The challenges are familiar to Mitchell, who said developers are pursuing several strategies to make deals work.
“You can’t over-pay for a site at the moment,” he said. “Developers are definitely interested in purchasing properties if they’re priced really well – not just priced to market, but I think they need to feel like there’s a cushion if things are more difficult for longer.”
Some of the options include seeking out deals with longer completion timelines as well as distress sales that offer a hedge against future cost increases. A low price today promises to offset upward cost pressures down the road.
There are currently a lot of troubled sites on the market, said Tom Huang, managing partner with Tera West Properties Ltd. in Richmond, in part because of speculative buying by developers who now find themselves in a changed business environment.
On one hand, financing costs have increased significantly over the past two years, not only increasing developer costs but pushing residential buyers to the sidelines.
“With a market softening combined with record high interest rates for a record high duration, it’s been a deadly combination that together have killed a lot of developers,” Huang said.
Tera has been able to pick up several properties as a result. Earlier this year, for example, it picked up a site at West 28th Avenue in the Cambie corridor for $18 million. The previous developer had paid $23 million.
“The last developer paid so much for it, but that doesn’t mean we got a really good deal,” Huang said. “We simply got a project that works.”
And it will only work if the buyer demand doesn’t soften in the next couple of years.
The market today can bear a cost of about $1,400 per square foot for townhomes, Huang said, and if construction costs rise or the residential market softens, then the model breaks.
“We will very quickly be losing money,” he said.
Yet land remains in demand, simply because of the constraints facing the Lower Mainland. This has brought developers like Tera back, knowing that opportunities today are not likely to last.
“We know the market is likely near the bottom, so we’ve been active for almost a year now,” he said.
Signs of life are also being seen on 91原创 Island, thanks to a steady influx of buyers seeking more affordable housing options in a temperate climate.
While land is relatively plenty east of the Rockies, there is also optimism given the anticipated drop in interest rates.
This holds true for developments of all stripes, both residential as well as commercial.
“Rates have stabilized at or near the top, but as soon as we get a little bit of relaxation in rates, I think the buying activity will pick up quite a bit,” Chrystal said. “That will drive our purchase decisions.”
BMO Financial Group reported April 30 that 72 per cent of aspiring homeowners are waiting for the Bank of Canada to cut interest rates before buying, up four percentage points from a similar survey last year.
A drop in interest rates is also expected to drive investment in industrial properties in markets such as Lethbridge, where a conservative attitude has constrained construction.
“Land is going to notch up in its absorption here in the next couple of years,” said Josh Marti, a principal and senior associate in Avison Young’s Lethbridge office focused on industrial.
Lethbridge industrial vacancies are steady in the 4.1 per cent range, due in part to a lack of new construction and low appetite for the product that remains.
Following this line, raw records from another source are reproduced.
-- ==== Sys2Proof/Machine/Scalar.lean ====
section
/-! DEFINITION. Scalar integer, immediate, multiply, divide and floating-point instructions (05_scalar_instructions.md). -/

namespace Sys2Proof.Machine


abbrev Out := Host.Outcome State Fault Refusal

/-- Write gd, advance. -/
def aluG (d : BitVec 5) (x : Word) (s : State) : Out := .next ((s.wg d x).advance)
/-- An operation on integers of type `t` (R81). -/
def intOp (t : BitVec 5) (f : Int → Int → Int) (x y : Word) : Word :=
  writeInt (f (readInt x.toNat t.toNat) (readInt y.toNat t.toNat)) t.toNat
/-- An operation on the patterns of `w` bits (R84). -/
def patOp (t : BitVec 5) (f : Nat → Nat → Nat → Int) (x y : Word) : Word :=
  let w := typeBits t.toNat
  writeInt (f w (x.toNat % 2 ^ w) (y.toNat % 2 ^ w)) t.toNat
/-- Write a floating-point result to gd, zero-extended, with its flags (R61, R92). -/
def fpG (d : BitVec 5) (r : Nat × Flags) (s : State) : Out := .next (((s.wg d (BitVec.ofNat 64 r.1)).orFlags r.2).advance)
/-- A scalar operand of type `t`: the low `w` bits (R92). -/
def State.fa (s : State) (t r : BitVec 5) : Nat := (s.rg r).toNat % 2 ^ typeBits t.toNat

/-- `ADD` (Table 5.2). -/
def execAdd (t b a d : BitVec 5) (s : State) : Out :=
  aluG d (intOp t (fun x y => x + y) (s.rg a) (s.rg b)) s

/-- `SUB` (Table 5.2). -/
def execSub (t b a d : BitVec 5) (s : State) : Out :=
  aluG d (intOp t (fun x y => x - y) (s.rg a) (s.rg b)) s

/-- `SLT` (Table 5.2). -/
def execSlt (t b a d : BitVec 5) (s : State) : Out :=
  aluG d (intOp t (fun x y => if x < y then 1 else 0) (s.rg a) (s.rg b)) s

/-- `MIN` (Table 5.2). -/
def execMin (t b a d : BitVec 5) (s : State) : Out :=
  aluG d (intOp t (fun x y => min x y) (s.rg a) (s.rg b)) s

/-- `MAX` (Table 5.2). -/
def execMax (t b a d : BitVec 5) (s : State) : Out :=
  aluG d (intOp t (fun x y => max x y) (s.rg a) (s.rg b)) s

/-- `ADDS` (Table 5.2). -/
def execAdds (t b a d : BitVec 5) (s : State) : Out :=
  aluG d (intOp t (fun x y => saturate (x + y) t.toNat) (s.rg a) (s.rg b)) s

/-- `SUBS` (Table 5.2). -/
def execSubs (t b a d : BitVec 5) (s : State) : Out :=
  aluG d (intOp t (fun x y => saturate (x - y) t.toNat) (s.rg a) (s.rg b)) s

/-- `AND` (Table 5.2). -/
def execAnd (t b a d : BitVec 5) (s : State) : Out :=
  aluG d (patOp t (fun _ x y => (x &&& y : Nat)) (s.rg a) (s.rg b)) s

/-- `OR` (Table 5.2). -/
def execOr (t b a d : BitVec 5) (s : State) : Out :=
  aluG d (patOp t (fun _ x y => (x ||| y : Nat)) (s.rg a) (s.rg b)) s

/-- `XOR` (Table 5.2). -/
def execXor (t b a d : BitVec 5) (s : State) : Out :=
  aluG d (patOp t (fun _ x y => (x ^^^ y : Nat)) (s.rg a) (s.rg b)) s

/-- `SLL` (Table 5.2). -/
def execSll (t b a d : BitVec 5) (s : State) : Out :=
  aluG d (patOp t (fun w x y => (x * 2 ^ (y % w) : Nat)) (s.rg a) (s.rg b)) s

/-- `SRL` (Table 5.2). -/
def execSrl (t b a d : BitVec 5) (s : State) : Out :=
  aluG d (patOp t (fun w x y => (x / 2 ^ (y % w) : Nat)) (s.rg a) (s.rg b)) s

/-- `SRA` (Table 5.2). -/
def execSra (t b a d : BitVec 5) (s : State) : Out :=
  aluG d (patOp t (fun w x y => sval w x / 2 ^ (y % w)) (s.rg a) (s.rg b)) s

/-- `CLZ` (Table 5.2). -/
def execClz (t a d : BitVec 5) (s : State) : Out :=
  aluG d (patOp t (fun w x _ => (clz w x : Nat)) (s.rg a) 0) s

/-- `CTZ` (Table 5.2). -/
def execCtz (t a d : BitVec 5) (s : State) : Out :=
  aluG d (patOp t (fun w x _ => (ctz w x : Nat)) (s.rg a) 0) s

/-- `POPC` (Table 5.2). -/
def execPopc (t a d : BitVec 5) (s : State) : Out :=
  aluG d (patOp t (fun w x _ => (popcount w x : Nat)) (s.rg a) 0) s

/-- `ADDI` (R85). -/
def execAddi (i : BitVec 14) (a d : BitVec 5) (s : State) : Out :=
  aluG d (s.rg a + i.signExtend 64) s

/-- `ANDI` (R85). -/
def execAndi (i : BitVec 14) (a d : BitVec 5) (s : State) : Out :=
  aluG d (s.rg a &&& i.signExtend 64) s

/-- `ORI` (R85). -/
def execOri (i : BitVec 14) (a d : BitVec 5) (s : State) : Out :=
  aluG d (s.rg a ||| i.signExtend 64) s

/-- `XORI` (R85). -/
def execXori (i : BitVec 14) (a d : BitVec 5) (s : State) : Out :=
  aluG d (s.rg a ^^^ i.signExtend 64) s

/-- `SLTI` (R86). -/
def execSlti (i : BitVec 13) (a d : BitVec 5) (s : State) : Out :=
  aluG d (if (s.rg a).slt (i.signExtend 64) then 1 else 0) s

/-- `SLTIZ` (R86). -/
def execSltiz (i : BitVec 13) (a d : BitVec 5) (s : State) : Out :=
  aluG d (if (s.rg a).ult (i.signExtend 64) then 1 else 0) s

/-- `SLLI` (R87). -/
def execSlli (n : BitVec 6) (a d : BitVec 5) (s : State) : Out :=
  aluG d (s.rg a <<< n.toNat) s

/-- `SRLI` (R87). -/
def execSrli (n : BitVec 6) (a d : BitVec 5) (s : State) : Out :=
  aluG d (s.rg a >>> n.toNat) s

/-- `SRAI` (R87). -/
def execSrai (n : BitVec 6) (a d : BitVec 5) (s : State) : Out :=
  aluG d ((s.rg a).sshiftRight n.toNat) s

/-- `RORI` (R87). -/
def execRori (n : BitVec 6) (a d : BitVec 5) (s : State) : Out :=
  aluG d ((s.rg a).rotateRight n.toNat) s

/-- `LUI` (R88). -/
def execLui (i : BitVec 14) (a d : BitVec 5) (s : State) : Out :=
  aluG d (BitVec.ofNat 64 ((s.rg a).toNat * 2 ^ 14 + i.toNat)) s

/-- `ADDPC` (R89). -/
def execAddpc (i : BitVec 14) (d : BitVec 5) (s : State) : Out :=
  aluG d (s.wordPc + i.signExtend 64 * 4) s

/-- `EXT` (R90). -/
def execExt (x : BitVec 1) (l p : BitVec 6) (a d : BitVec 5) (s : State) : Out :=
  let len := l.toNat + 1
  let f := bits (s.rg a).toNat p.toNat len
  aluG d (if x = 1 then sext len f else BitVec.ofNat 64 f) s

/-- `INS` (R90): gd is a source too. -/
def execIns (l p : BitVec 6) (a d : BitVec 5) (s : State) : Out :=
  let len := l.toNat + 1
  let old := (s.rg d).toNat
  aluG d (BitVec.ofNat 64 (old - bits old p.toNat len * 2 ^ p.toNat + (s.rg a).toNat % 2 ^ len * 2 ^ p.toNat)) s

/-- `MUL` (Table 5.3). -/
def execMul (t b a d : BitVec 5) (s : State) : Out :=
  aluG d (intOp t (fun x y => x * y) (s.rg a) (s.rg b)) s

/-- `MULH` (Table 5.3). -/
def execMulh (t b a d : BitVec 5) (s : State) : Out :=
  aluG d (intOp t (fun x y => x * y / 2 ^ typeBits t.toNat) (s.rg a) (s.rg b)) s

/-- `DIV` (Table 5.3). -/
def execDiv (t b a d : BitVec 5) (s : State) : Out :=
  aluG d (intOp t (fun x y => divInt x y) (s.rg a) (s.rg b)) s

/-- `REM` (Table 5.3). -/
def execRem (t b a d : BitVec 5) (s : State) : Out :=
  aluG d (intOp t (fun x y => remInt x y) (s.rg a) (s.rg b)) s

/-- `MULS` (Table 5.3). -/
def execMuls (t b a d : BitVec 5) (s : State) : Out :=
  aluG d (intOp t (fun x y => saturate (x * y) t.toNat) (s.rg a) (s.rg b)) s

/-- `FADD` (Table 5.4). -/
def execFadd (t b a d : BitVec 5) (s : State) : Out :=
  fpG d (fpAdd (fmtOf t.toNat) s.rmode (s.fa t a) (s.fa t b)) s

/-- `FSUB` (Table 5.4). -/
def execFsub (t b a d : BitVec 5) (s : State) : Out :=
  fpG d (fpSub (fmtOf t.toNat) s.rmode (s.fa t a) (s.fa t b)) s

/-- `FMUL` (Table 5.4). -/
def execFmul (t b a d : BitVec 5) (s : State) : Out :=
  fpG d (fpMul (fmtOf t.toNat) s.rmode (s.fa t a) (s.fa t b)) s

/-- `FDIV` (Table 5.4). -/
def execFdiv (t b a d : BitVec 5) (s : State) : Out :=
  fpG d (fpDiv (fmtOf t.toNat) s.rmode (s.fa t a) (s.fa t b)) s

/-- `FMIN` (Table 5.4). -/
def execFmin (t b a d : BitVec 5) (s : State) : Out :=
  fpG d (fpMinMax (fmtOf t.toNat) false (s.fa t a) (s.fa t b)) s

/-- `FMAX` (Table 5.4). -/
def execFmax (t b a d : BitVec 5) (s : State) : Out :=
  fpG d (fpMinMax (fmtOf t.toNat) true (s.fa t a) (s.fa t b)) s

/-- `FSGNJ` (Table 5.4). -/
def execFsgnj (t b a d : BitVec 5) (s : State) : Out :=
  fpG d (fpSign (fmtOf t.toNat) 0 (s.fa t a) (s.fa t b), 0) s

/-- `FSGNJN` (Table 5.4). -/
def execFsgnjn (t b a d : BitVec 5) (s : State) : Out :=
  fpG d (fpSign (fmtOf t.toNat) 1 (s.fa t a) (s.fa t b), 0) s

/-- `FSGNJX` (Table 5.4). -/
def execFsgnjx (t b a d : BitVec 5) (s : State) : Out :=
  fpG d (fpSign (fmtOf t.toNat) 2 (s.fa t a) (s.fa t b), 0) s

/-- `FSQRT` (Table 5.4). -/
def execFsqrt (t a d : BitVec 5) (s : State) : Out :=
  fpG d (fpSqrt (fmtOf t.toNat) s.rmode (s.fa t a)) s

/-- `FEQ` (Table 5.4). -/
def execFeq (t b a d : BitVec 5) (s : State) : Out :=
  let r := fpEq (fmtOf t.toNat) (s.fa t a) (s.fa t b)
  fpG d (if r.1 then 1 else 0, r.2) s

/-- `FLT` (Table 5.4). -/
def execFlt (t b a d : BitVec 5) (s : State) : Out :=
  let r := fpLess (fmtOf t.toNat) false (s.fa t a) (s.fa t b)
  fpG d (if r.1 then 1 else 0, r.2) s

/-- `FLE` (Table 5.4). -/
def execFle (t b a d : BitVec 5) (s : State) : Out :=
  let r := fpLess (fmtOf t.toNat) true (s.fa t a) (s.fa t b)
  fpG d (if r.1 then 1 else 0, r.2) s

/-- `FCVT` (R93, R57, R58). -/
def execFcvt (src dst a d : BitVec 5) (s : State) : Out :=
  let st := src.toNat
  let dt := dst.toNat
  let x := (s.rg a).toNat % 2 ^ typeBits st
  if dt < 8 then
    let r := toIntRange s.rmode (lowest dt) (highest dt) (Fp.read (fmtOf st) x)
    .next (((s.wg d (writeInt r.1 dt)).orFlags r.2).advance)
  else if st < 8 then fpG d (convert (fmtOf dt) s.rmode false (Fp.ofInt (readInt x st))) s
  else fpG d (convert (fmtOf dt) s.rmode false (Fp.read (fmtOf st) x)) s

/-- `FCLASS` (R94). -/
def execFclass (t a d : BitVec 5) (s : State) : Out :=
  aluG d (BitVec.ofNat 64 (fpClass (fmtOf t.toNat) (s.fa t a))) s

/-- `FMA` (R95): one rounding in the type of `FCTL.AVT`. -/
def execFma (c b a d : BitVec 5) (s : State) : Out :=
  let t := s.avType
  let v (r : BitVec 5) := (s.rg r).toNat % 2 ^ typeBits t
  fpG d (fpFma (fmtOf t) s.rmode false (v a) (v b) (v c)) s

/-- `FNMA` (R95): one rounding in the type of `FCTL.AVT`. -/
def execFnma (c b a d : BitVec 5) (s : State) : Out :=
  let t := s.avType
  let v (r : BitVec 5) := (s.rg r).toNat % 2 ^ typeBits t
  fpG d (fpFma (fmtOf t) s.rmode true (v a) (v b) (v c)) s

end Sys2Proof.Machine
end

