/-- `VFDIV` (Table 6.3). -/
def execVfdiv (t b a d : BitVec 5) (s : State) : Out :=
  runM (vfp t b a d (fun f rm x y => fpDiv f rm x y)) s

/-- `VFMIN` (Table 6.3). -/
def execVfmin (t b a d : BitVec 5) (s : State) : Out :=
  runM (vfp t b a d (fun f _ x y => fpMinMax f false x y)) s

/-- `VFMAX` (Table 6.3). -/
def execVfmax (t b a d : BitVec 5) (s : State) : Out :=
  runM (vfp t b a d (fun f _ x y => fpMinMax f true x y)) s

/-- `VFSGNJ` (Table 6.3). -/
def execVfsgnj (t b a d : BitVec 5) (s : State) : Out :=
  runM (vfp t b a d (fun f _ x y => (fpSign f 0 x y, 0))) s

/-- `VFSGNJN` (Table 6.3). -/
def execVfsgnjn (t b a d : BitVec 5) (s : State) : Out :=
  runM (vfp t b a d (fun f _ x y => (fpSign f 1 x y, 0))) s

/-- `VFSGNJX` (Table 6.3). -/
def execVfsgnjx (t b a d : BitVec 5) (s : State) : Out :=
  runM (vfp t b a d (fun f _ x y => (fpSign f 2 x y, 0))) s

/-- `VFSQRT` (Table 6.3). -/
def execVfsqrt (t a d : BitVec 5) (s : State) : Out :=
  runM (do
    let x ← ops1 t.toNat a
    let s ← get
    retVF d (vecFlags t.toNat (fun i => fpSqrt (fmtOf t.toNat) s.rmode (lane t.toNat x i)))) s

/-- `VFMA` (R120). -/
def execVfma (m : BitVec 3) (c b a d : BitVec 5) (s : State) : Out :=
  runM (do
    let s ← get
    let t := s.avType
    let (x, y) ← ops2 t a b
    let z := s.rv c
    let old := s.rv d
    retVF d (vecFlags t (fun i =>
      if active (s.rmask m.toNat) i then fpFma (fmtOf t) s.rmode false (lane t x i) (lane t y i) (lane t z i)
      else (lane t old i, 0)))) s

/-- `VFNMA` (R120). -/
def execVfnma (m : BitVec 3) (c b a d : BitVec 5) (s : State) : Out :=
  runM (do
    let s ← get
    let t := s.avType
    let (x, y) ← ops2 t a b
    let z := s.rv c
    let old := s.rv d
    retVF d (vecFlags t (fun i =>
      if active (s.rmask m.toNat) i then fpFma (fmtOf t) s.rmode true (lane t x i) (lane t y i) (lane t z i)
      else (lane t old i, 0)))) s

/-- `VAND` (Table 6.4). -/
def execVand (t b a d : BitVec 5) (s : State) : Out :=
  runM (vpat t b a d (fun _ x y => x &&& y)) s

/-- `VOR` (Table 6.4). -/
def execVor (t b a d : BitVec 5) (s : State) : Out :=
  runM (vpat t b a d (fun _ x y => x ||| y)) s

/-- `VXOR` (Table 6.4). -/
def execVxor (t b a d : BitVec 5) (s : State) : Out :=
  runM (vpat t b a d (fun _ x y => x ^^^ y)) s

/-- `VANDN` (Table 6.4). -/
def execVandn (t b a d : BitVec 5) (s : State) : Out :=
  runM (vpat t b a d (fun w x y => x &&& (2 ^ w - 1 - y))) s

/-- `VSLL` (Table 6.4). -/
def execVsll (t b a d : BitVec 5) (s : State) : Out :=
  runM (vpat t b a d (fun w x y => x * 2 ^ (y % w))) s

/-- `VSRL` (Table 6.4). -/
def execVsrl (t b a d : BitVec 5) (s : State) : Out :=
  runM (vpat t b a d (fun w x y => x / 2 ^ (y % w))) s

/-- `VSRA` (Table 6.4). -/
def execVsra (t b a d : BitVec 5) (s : State) : Out :=
  runM (vpat t b a d (fun w x y => wrapInt (sval w x / 2 ^ (y % w)) w)) s

/-- `VROR` (Table 6.4). -/
def execVror (t b a d : BitVec 5) (s : State) : Out :=
  runM (vpat t b a d (fun w x y => x / 2 ^ (y % w) + x * 2 ^ (w - y % w))) s

/-- `VCEQ` (Table 6.5). -/
def execVceq (t b a d : BitVec 5) (s : State) : Out :=
  runM (vcmp t b a d (fun x y => decide (x = y)) (fun f x y => fpEq f x y)) s

/-- `VCNE` (Table 6.5). -/
def execVcne (t b a d : BitVec 5) (s : State) : Out :=
  runM (vcmp t b a d (fun x y => decide (x ≠ y)) (fun f x y => let r := fpEq f x y; (!r.1, r.2))) s

/-- `VCLT` (Table 6.5). -/
def execVclt (t b a d : BitVec 5) (s : State) : Out :=
  runM (vcmp t b a d (fun x y => decide (x < y)) (fun f x y => fpLess f false x y)) s

/-- `VCLE` (Table 6.5). -/
def execVcle (t b a d : BitVec 5) (s : State) : Out :=
  runM (vcmp t b a d (fun x y => decide (x ≤ y)) (fun f x y => fpLess f true x y)) s

/-- `VCTST` (Table 6.5). -/
def execVctst (t b a d : BitVec 5) (s : State) : Out :=
  runM (do
    let (x, y) ← ops2 t.toNat a b
    retM d (maskOf (lanes t.toNat) (fun i => (lane t.toNat x i &&& lane t.toNat y i) != 0))) s

/-- `VSEL` (R122): its mask chooses a source. -/
def execVsel (m : BitVec 3) (t b a d : BitVec 5) (s : State) : Out :=
  runM (do
    let (x, y) ← ops2 t.toNat a b
    let s ← get
    retV d (vecOf t.toNat (fun i => if active (s.rmask m.toNat) i then lane t.toNat x i else lane t.toNat y i))) s

/-- `VCVT` (R123, R57, R58, R50). -/
def execVcvt (x : BitVec 1) (p : BitVec 3) (src dst a d : BitVec 5) (s : State) : Out :=
  runM (do
    let st := src.toNat
    let dt := dst.toNat
    let va ← ops1 st a
    let s ← get
    let ns := lanes st
    let nd := lanes dt
    let c := min ns nd
    let sat := x == 1
    let scl := match s.pfx with
      | some q => q.scl
      | none => 0
    let sv : Vec := s.rv (BitVec.ofNat 5 (24 + scl))
    let one (i : Nat) : Nat × Flags :=
      let si := if ns > nd then p.toNat * c + i else i
      let di := if nd > ns then p.toNat * c + i else i
      let mx := decide (8 ≤ st ∧ st ≤ 12)
      let sb := laneW 8 sv ((if mx then si else di) / 32)
      if st < 8 ∧ dt < 8 then
        let v := readInt (lane st va si) st
        (wrapInt (if sat && decide (typeBits dt < typeBits st) then saturate v dt else v) (typeBits dt), 0)
      else
        let v := if st < 8 then Fp.ofInt (readInt (lane st va si) st) else Fp.read (fmtOf st) (lane st va si)
        let v := if scl = 0 then v
          else if sb = 0xFF then Fp.nan v.neg? v.isSignalling
          else v.scale (if mx then (sb : Int) - 127 else 127 - (sb : Int))
        if dt < 8 then
          let r := toIntRange s.rmode (lowest dt) (highest dt) v
          (wrapInt r.1 (typeBits dt), r.2)
        else convert (fmtOf dt) s.rmode sat v
    let old := s.rv d
    let base := if nd > ns then p.toNat * c else 0
    retVF d (vecFlags dt (fun j => if base ≤ j ∧ j < base + c then one (j - base) else (lane dt old j, 0)))) s

/-- `VMXSC` (R124). -/
def execVmxsc (j : BitVec 2) (src e a d : BitVec 5) (s : State) : Out :=
  runM (do
    let st := src.toNat
    let x ← ops1 st a
    let s ← get
    let f := fmtOf st
    let l := (List.range (lanes st)).map (fun i => lane st x i % f.signBit)
    let emax : Int := match e.toNat with
      | 12 => 15
      | 11 => 8
      | 10 => 4
      | _ => 2
    let amax := l.foldl max 0
    let sc : Nat :=
      if l.any (fun p => (Fp.read f p).isNan) then 0xFF
      else if amax = 0 then 0
      else match Fp.read f amax with
        | .fin _ m k => (min (max ((Nat.log2 m : Int) + k - emax + 127) 0) 254).toNat
        | _ => 0xFE
    let old := s.rv d
    retV d (setLane 8 old j.toNat (max (laneW 8 old j.toNat) sc))) s

/-- A permute: each lane of vd from its number, with operands a and b (R125). -/
def vperm2 (t b a d : BitVec 5) (f : (Nat → Nat) → (Nat → Nat) → Nat → Nat → Nat) : M Unit := do
  let x ← ops1 t.toNat a
  let s ← get
  retV d (vecOf t.toNat (f (lane t.toNat x) (lane t.toNat (s.rv b)) (lanes t.toNat)))

/-- A permute of operand a by the value of gb (R125). -/
def vpermG (t b a d : BitVec 5) (f : (Nat → Nat) → Nat → Nat → Nat → Nat) : M Unit := do
  let x ← ops1 t.toNat a
  let s ← get
  retV d (vecOf t.toNat (f (lane t.toNat x) (s.rg b).toNat (lanes t.toNat)))

/-- `VPERM` (Table 6.6). -/
def execVperm (t b a d : BitVec 5) (s : State) : Out :=
  runM (vperm2 t b a d (fun x y n i => x (y i % n))) s

/-- `VZIPL` (Table 6.6). -/
def execVzipl (t b a d : BitVec 5) (s : State) : Out :=
  runM (vperm2 t b a d (fun x y _ i => if i % 2 = 0 then x (i / 2) else y (i / 2))) s

/-- `VZIPH` (Table 6.6). -/
def execVziph (t b a d : BitVec 5) (s : State) : Out :=
  runM (vperm2 t b a d (fun x y n i => if i % 2 = 0 then x (i / 2 + n / 2) else y (i / 2 + n / 2))) s

/-- `VUZPE` (Table 6.6). -/
def execVuzpe (t b a d : BitVec 5) (s : State) : Out :=
  runM (vperm2 t b a d (fun x y n i => if 2 * i < n then x (2 * i) else y (2 * i - n))) s

/-- `VUZPO` (Table 6.6). -/
def execVuzpo (t b a d : BitVec 5) (s : State) : Out :=
  runM (vperm2 t b a d (fun x y n i => if 2 * i + 1 < n then x (2 * i + 1) else y (2 * i + 1 - n))) s

/-- `VSLIDEUP` (Table 6.6). -/
def execVslideup (t b a d : BitVec 5) (s : State) : Out :=
  runM (vpermG t b a d (fun x k _ i => if i ≥ k then x (i - k) else 0)) s

/-- `VSLIDEDN` (Table 6.6). -/
def execVslidedn (t b a d : BitVec 5) (s : State) : Out :=
  runM (vpermG t b a d (fun x k n i => if i + k < n then x (i + k) else 0)) s

/-- `VBCASTL` (Table 6.6). -/
def execVbcastl (t b a d : BitVec 5) (s : State) : Out :=
  runM (vpermG t b a d (fun x k n _ => x (k % n))) s

/-- `VBCAST` (Table 6.6). -/
def execVbcast (t b d : BitVec 5) (s : State) : Out :=
  runM (retV d (vecOf t.toNat (fun _ => (s.rg b).toNat))) s

/-- `VEXT` (Table 6.6). -/
def execVext (t b a d : BitVec 5) (s : State) : Out :=
  runM (do
    let x ← ops1 t.toNat a
    let s ← get
    let v := lane t.toNat x ((s.rg b).toNat % lanes t.toNat)
    retG d (if t.toNat < 8 then writeInt v t.toNat else BitVec.ofNat 64 v)) s

/-- `VINS` (Table 6.6): vd is a source too. -/
def execVins (t b a d : BitVec 5) (s : State) : Out :=
  runM (retV d (setLane (typeBits t.toNat) (s.rv d) ((s.rg b).toNat % lanes t.toNat) (s.rg a).toNat)) s

/-- `VREDSUM` (Table 6.7). -/
def execVredsum (t b a d : BitVec 5) (s : State) : Out :=
  runM (vred 0 t b a d) s

/-- `VREDMIN` (Table 6.7). -/
def execVredmin (t b a d : BitVec 5) (s : State) : Out :=
  runM (vred 1 t b a d) s

/-- `VREDMAX` (Table 6.7). -/
def execVredmax (t b a d : BitVec 5) (s : State) : Out :=
  runM (vred 2 t b a d) s

/-- `VSCAN` (Table 6.7). -/
def execVscan (t b a d : BitVec 5) (s : State) : Out :=
  runM (vscanK 0 t b a d) s

/-- `VSCANMIN` (Table 6.7). -/
def execVscanmin (t b a d : BitVec 5) (s : State) : Out :=
  runM (vscanK 1 t b a d) s

/-- `VSCANMAX` (Table 6.7). -/
def execVscanmax (t b a d : BitVec 5) (s : State) : Out :=
  runM (vscanK 2 t b a d) s

/-- `VDOT` (R64, R126): exact products, each node rounded once. -/
def execVdot (t b a d : BitVec 5) (s : State) : Out :=
  runM (do
    let (x, y) ← ops2 t.toNat a b
    let s ← get
    let n := t.toNat
    if n < 8 then
      retV d (BitVec.ofNat 512 (wrapInt (((List.range (lanes n)).map (fun i =>
        readInt (lane n x i) n * readInt (lane n y i) n)).foldl (· + ·) 0) 64))
    else
      let rt := if n = 13 ∨ n = 14 then 15 else n
      let f := fmtOf rt
      let op (p q : Fp × Flags) : Fp × Flags :=
        let r := Fp.addExact s.rmode p.1 q.1
        let z := r.1.toPat f s.rmode
        (Fp.read f z.1, p.2 ||| q.2 ||| r.2 ||| z.2)
      let l := (List.range (lanes n)).map (fun i => some (Fp.mulExact (Fp.read (fmtOf n) (lane n x i)) (Fp.read (fmtOf n) (lane n y i))))
      match treeReduce op (Nat.log2 (lanes n)) l with
      | none => retVF d (0, 0)
      | some (v, fl) =>
        let z := v.toPat f s.rmode
        retVF d (BitVec.ofNat 512 z.1, fl ||| z.2)) s

/-- `MAND` (Table 6.8). -/
def execMand (b a d : BitVec 5) (s : State) : Out :=
  runM (retM d ((fun x y : Word => x &&& y) (s.rmask a.toNat) (s.rmask b.toNat))) s

/-- `MOR` (Table 6.8). -/
def execMor (b a d : BitVec 5) (s : State) : Out :=
  runM (retM d ((fun x y : Word => x ||| y) (s.rmask a.toNat) (s.rmask b.toNat))) s

/-- `MXOR` (Table 6.8). -/
def execMxor (b a d : BitVec 5) (s : State) : Out :=
  runM (retM d ((fun x y : Word => x ^^^ y) (s.rmask a.toNat) (s.rmask b.toNat))) s

/-- `MANDN` (Table 6.8). -/
def execMandn (b a d : BitVec 5) (s : State) : Out :=
  runM (retM d ((fun x y : Word => x &&& ~~~ y) (s.rmask a.toNat) (s.rmask b.toNat))) s

/-- `MNOT` (Table 6.8). -/
def execMnot (a d : BitVec 5) (s : State) : Out :=
  runM (retM d (~~~ s.rmask a.toNat)) s

/-- `MPOPC` (Table 6.8). -/
def execMpopc (a d : BitVec 5) (s : State) : Out :=
  runM (retG d (BitVec.ofNat 64 (popcount 64 (s.rmask a.toNat).toNat))) s

/-- `MFIRST` (Table 6.8): 64 when no bit is set. -/
def execMfirst (a d : BitVec 5) (s : State) : Out :=
  runM (retG d (BitVec.ofNat 64 (ctz 64 (s.rmask a.toNat).toNat))) s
New space is needed, but there was nothing to give tenants options. The only deals being done were for owner-occupiers.
Marti said that’s going to change, especially as interest rates start to edge down – something expected this summer, with the Bank of Canada’s next policy rate announcement due June 5. A lower financing cost will make it more economical for developers to move ahead, and help pull land deals forward.
“Pricing was getting more expensive, financing was more expensive … but those excuses are no longer there anymore,” Marti said. “There’s no inventory to be had, so you’re forced to build.”